## Exercise requirements:
Using the records below, give again exactly the lines from the line that contains "(digit (s.record n).state.code" through the line that contains "port := answered s.port .ok (text", both ends included, and only those.

## Source material:
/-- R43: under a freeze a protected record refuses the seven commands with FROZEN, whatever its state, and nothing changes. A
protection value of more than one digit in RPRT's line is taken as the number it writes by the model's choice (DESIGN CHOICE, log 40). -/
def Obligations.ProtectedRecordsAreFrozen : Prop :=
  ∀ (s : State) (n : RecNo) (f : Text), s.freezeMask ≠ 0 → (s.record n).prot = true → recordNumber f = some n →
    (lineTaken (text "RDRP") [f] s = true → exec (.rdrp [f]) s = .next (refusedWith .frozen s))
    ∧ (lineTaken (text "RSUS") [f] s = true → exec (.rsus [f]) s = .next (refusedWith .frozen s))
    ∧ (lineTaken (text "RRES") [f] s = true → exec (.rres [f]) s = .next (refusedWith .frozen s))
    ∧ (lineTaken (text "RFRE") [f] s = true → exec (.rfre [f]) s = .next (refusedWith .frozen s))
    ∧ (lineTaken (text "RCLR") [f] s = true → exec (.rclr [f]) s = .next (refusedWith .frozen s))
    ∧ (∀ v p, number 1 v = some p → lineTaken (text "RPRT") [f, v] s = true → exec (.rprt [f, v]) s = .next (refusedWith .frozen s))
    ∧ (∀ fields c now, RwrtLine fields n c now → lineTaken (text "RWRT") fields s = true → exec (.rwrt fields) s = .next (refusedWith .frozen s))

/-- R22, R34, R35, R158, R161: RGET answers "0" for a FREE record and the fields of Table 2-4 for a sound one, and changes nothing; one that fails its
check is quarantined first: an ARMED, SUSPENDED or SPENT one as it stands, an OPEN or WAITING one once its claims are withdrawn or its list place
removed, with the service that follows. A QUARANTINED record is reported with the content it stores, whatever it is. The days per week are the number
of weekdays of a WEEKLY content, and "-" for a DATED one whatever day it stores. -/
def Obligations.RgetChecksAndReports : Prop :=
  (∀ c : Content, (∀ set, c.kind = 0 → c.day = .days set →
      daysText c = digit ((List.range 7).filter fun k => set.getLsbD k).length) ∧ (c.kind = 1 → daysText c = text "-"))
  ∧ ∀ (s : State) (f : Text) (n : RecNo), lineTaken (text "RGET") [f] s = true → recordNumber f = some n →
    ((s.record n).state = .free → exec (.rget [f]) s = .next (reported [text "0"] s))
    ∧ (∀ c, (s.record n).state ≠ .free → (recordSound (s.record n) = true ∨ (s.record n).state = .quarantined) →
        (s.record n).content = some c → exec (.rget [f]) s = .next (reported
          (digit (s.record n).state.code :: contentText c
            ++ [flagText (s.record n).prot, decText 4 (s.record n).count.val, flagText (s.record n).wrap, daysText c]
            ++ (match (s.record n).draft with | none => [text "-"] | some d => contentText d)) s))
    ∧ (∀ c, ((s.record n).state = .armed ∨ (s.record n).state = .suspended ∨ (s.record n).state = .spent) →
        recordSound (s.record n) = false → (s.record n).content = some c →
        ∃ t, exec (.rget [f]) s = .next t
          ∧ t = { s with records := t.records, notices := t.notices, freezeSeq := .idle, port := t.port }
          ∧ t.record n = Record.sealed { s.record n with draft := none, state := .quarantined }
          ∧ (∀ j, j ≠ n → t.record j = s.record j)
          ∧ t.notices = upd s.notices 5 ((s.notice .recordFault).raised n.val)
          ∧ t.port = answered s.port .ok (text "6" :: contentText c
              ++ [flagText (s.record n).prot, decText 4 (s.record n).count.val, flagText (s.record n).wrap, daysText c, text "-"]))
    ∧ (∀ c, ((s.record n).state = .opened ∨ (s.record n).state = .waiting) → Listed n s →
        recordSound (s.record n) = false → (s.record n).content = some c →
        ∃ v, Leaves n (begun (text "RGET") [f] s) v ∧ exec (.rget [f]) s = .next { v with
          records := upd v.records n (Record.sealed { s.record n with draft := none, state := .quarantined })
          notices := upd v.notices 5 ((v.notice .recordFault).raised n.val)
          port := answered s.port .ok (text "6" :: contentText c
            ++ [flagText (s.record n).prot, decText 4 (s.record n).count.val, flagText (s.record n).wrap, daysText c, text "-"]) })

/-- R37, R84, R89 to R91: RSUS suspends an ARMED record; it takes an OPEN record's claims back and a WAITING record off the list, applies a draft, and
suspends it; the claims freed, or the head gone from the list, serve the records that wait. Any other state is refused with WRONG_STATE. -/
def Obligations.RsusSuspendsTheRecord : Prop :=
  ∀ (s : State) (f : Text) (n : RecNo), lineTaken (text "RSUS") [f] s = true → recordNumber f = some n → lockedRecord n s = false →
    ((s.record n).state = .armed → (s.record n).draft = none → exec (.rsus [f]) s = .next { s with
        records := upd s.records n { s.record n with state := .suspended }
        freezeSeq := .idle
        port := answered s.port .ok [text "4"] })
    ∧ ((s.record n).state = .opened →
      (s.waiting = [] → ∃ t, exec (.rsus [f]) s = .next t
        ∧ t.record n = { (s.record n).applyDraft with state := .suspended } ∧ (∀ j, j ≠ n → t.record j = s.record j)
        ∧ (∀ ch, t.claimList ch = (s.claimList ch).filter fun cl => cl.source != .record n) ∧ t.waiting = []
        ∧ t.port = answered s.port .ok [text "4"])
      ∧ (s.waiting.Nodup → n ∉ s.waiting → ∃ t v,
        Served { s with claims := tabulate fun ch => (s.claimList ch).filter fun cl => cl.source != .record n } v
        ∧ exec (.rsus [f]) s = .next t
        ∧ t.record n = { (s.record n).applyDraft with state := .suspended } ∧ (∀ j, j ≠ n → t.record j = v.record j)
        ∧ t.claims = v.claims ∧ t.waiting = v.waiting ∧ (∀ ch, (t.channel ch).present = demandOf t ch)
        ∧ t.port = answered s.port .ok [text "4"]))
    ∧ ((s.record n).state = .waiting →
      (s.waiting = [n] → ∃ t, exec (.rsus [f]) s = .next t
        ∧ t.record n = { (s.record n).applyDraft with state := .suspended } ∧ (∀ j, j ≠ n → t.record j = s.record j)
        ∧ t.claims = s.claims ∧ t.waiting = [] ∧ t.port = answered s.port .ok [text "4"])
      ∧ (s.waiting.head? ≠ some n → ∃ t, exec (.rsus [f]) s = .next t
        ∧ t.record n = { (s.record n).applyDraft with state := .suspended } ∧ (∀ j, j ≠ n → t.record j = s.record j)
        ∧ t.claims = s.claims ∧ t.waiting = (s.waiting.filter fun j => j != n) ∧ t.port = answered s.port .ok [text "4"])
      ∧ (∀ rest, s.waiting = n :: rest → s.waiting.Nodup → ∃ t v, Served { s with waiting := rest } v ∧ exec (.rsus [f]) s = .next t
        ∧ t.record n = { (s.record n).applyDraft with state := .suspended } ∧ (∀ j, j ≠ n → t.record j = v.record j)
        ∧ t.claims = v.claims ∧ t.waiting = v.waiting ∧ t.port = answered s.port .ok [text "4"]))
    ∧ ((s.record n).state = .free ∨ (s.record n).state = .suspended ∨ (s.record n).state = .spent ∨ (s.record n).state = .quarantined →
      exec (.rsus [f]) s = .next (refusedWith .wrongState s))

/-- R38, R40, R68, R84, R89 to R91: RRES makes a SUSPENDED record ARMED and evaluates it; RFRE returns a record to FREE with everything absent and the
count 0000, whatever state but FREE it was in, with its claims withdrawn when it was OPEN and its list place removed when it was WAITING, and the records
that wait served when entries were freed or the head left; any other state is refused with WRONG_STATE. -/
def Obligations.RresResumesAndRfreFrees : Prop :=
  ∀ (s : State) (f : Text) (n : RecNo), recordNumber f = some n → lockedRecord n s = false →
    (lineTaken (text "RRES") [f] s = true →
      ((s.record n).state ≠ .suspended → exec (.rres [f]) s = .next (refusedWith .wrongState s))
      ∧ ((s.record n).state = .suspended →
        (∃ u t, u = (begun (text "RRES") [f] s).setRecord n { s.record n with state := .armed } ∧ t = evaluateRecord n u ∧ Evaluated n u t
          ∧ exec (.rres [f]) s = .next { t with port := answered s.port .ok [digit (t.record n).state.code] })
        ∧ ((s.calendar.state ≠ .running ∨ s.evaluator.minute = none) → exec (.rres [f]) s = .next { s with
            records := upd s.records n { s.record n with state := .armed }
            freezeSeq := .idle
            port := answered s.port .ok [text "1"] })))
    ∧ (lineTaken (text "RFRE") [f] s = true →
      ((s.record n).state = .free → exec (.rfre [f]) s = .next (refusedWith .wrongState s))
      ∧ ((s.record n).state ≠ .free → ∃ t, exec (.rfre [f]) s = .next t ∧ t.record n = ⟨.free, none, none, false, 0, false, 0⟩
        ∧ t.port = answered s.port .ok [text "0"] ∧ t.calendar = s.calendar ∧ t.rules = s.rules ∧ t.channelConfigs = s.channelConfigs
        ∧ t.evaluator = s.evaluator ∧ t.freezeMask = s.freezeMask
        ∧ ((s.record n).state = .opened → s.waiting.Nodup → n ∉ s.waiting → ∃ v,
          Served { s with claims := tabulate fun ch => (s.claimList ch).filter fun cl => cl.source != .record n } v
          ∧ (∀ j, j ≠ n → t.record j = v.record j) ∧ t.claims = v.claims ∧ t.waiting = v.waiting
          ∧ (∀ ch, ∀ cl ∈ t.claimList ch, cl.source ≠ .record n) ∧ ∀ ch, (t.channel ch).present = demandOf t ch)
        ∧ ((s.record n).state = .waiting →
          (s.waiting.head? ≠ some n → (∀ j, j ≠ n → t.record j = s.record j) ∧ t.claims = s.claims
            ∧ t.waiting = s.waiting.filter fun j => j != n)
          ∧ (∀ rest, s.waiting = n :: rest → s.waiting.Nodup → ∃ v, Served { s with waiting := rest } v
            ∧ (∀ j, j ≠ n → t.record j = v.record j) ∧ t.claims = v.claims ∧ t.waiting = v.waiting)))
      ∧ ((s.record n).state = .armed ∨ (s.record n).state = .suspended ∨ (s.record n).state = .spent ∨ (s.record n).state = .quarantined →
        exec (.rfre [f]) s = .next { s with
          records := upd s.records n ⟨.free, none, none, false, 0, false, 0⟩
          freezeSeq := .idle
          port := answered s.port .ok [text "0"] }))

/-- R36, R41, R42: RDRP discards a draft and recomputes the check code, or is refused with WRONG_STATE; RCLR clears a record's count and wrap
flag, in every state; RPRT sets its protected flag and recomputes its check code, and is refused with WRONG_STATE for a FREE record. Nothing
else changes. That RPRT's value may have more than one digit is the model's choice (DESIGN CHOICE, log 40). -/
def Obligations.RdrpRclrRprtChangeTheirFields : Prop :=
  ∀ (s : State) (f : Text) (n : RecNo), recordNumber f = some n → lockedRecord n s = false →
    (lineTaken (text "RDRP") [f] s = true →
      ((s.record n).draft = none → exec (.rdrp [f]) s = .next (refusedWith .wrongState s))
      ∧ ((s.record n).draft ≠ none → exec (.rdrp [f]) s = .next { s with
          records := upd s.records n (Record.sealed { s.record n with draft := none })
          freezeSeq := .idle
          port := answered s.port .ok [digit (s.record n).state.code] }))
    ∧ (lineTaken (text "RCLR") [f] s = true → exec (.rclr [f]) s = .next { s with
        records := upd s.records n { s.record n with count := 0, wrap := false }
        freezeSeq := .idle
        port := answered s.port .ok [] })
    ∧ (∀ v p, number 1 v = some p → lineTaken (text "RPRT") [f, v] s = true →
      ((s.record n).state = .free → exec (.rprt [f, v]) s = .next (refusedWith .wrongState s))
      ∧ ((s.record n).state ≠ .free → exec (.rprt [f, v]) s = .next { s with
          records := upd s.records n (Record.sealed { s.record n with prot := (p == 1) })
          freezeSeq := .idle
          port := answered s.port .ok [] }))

## Task answer:
          (digit (s.record n).state.code :: contentText c
            ++ [flagText (s.record n).prot, decText 4 (s.record n).count.val, flagText (s.record n).wrap, daysText c]
            ++ (match (s.record n).draft with | none => [text "-"] | some d => contentText d)) s))
    ∧ (∀ c, ((s.record n).state = .armed ∨ (s.record n).state = .suspended ∨ (s.record n).state = .spent) →
        recordSound (s.record n) = false → (s.record n).content = some c →
        ∃ t, exec (.rget [f]) s = .next t
          ∧ t = { s with records := t.records, notices := t.notices, freezeSeq := .idle, port := t.port }
          ∧ t.record n = Record.sealed { s.record n with draft := none, state := .quarantined }
          ∧ (∀ j, j ≠ n → t.record j = s.record j)
          ∧ t.notices = upd s.notices 5 ((s.notice .recordFault).raised n.val)
          ∧ t.port = answered s.port .ok (text "6" :: contentText c
              ++ [flagText (s.record n).prot, decText 4 (s.record n).count.val, flagText (s.record n).wrap, daysText c, text "-"]))
    ∧ (∀ c, ((s.record n).state = .opened ∨ (s.record n).state = .waiting) → Listed n s →
        recordSound (s.record n) = false → (s.record n).content = some c →
        ∃ v, Leaves n (begun (text "RGET") [f] s) v ∧ exec (.rget [f]) s = .next { v with
          records := upd v.records n (Record.sealed { s.record n with draft := none, state := .quarantined })
          notices := upd v.notices 5 ((v.notice .recordFault).raised n.val)
          port := answered s.port .ok (text "6" :: contentText c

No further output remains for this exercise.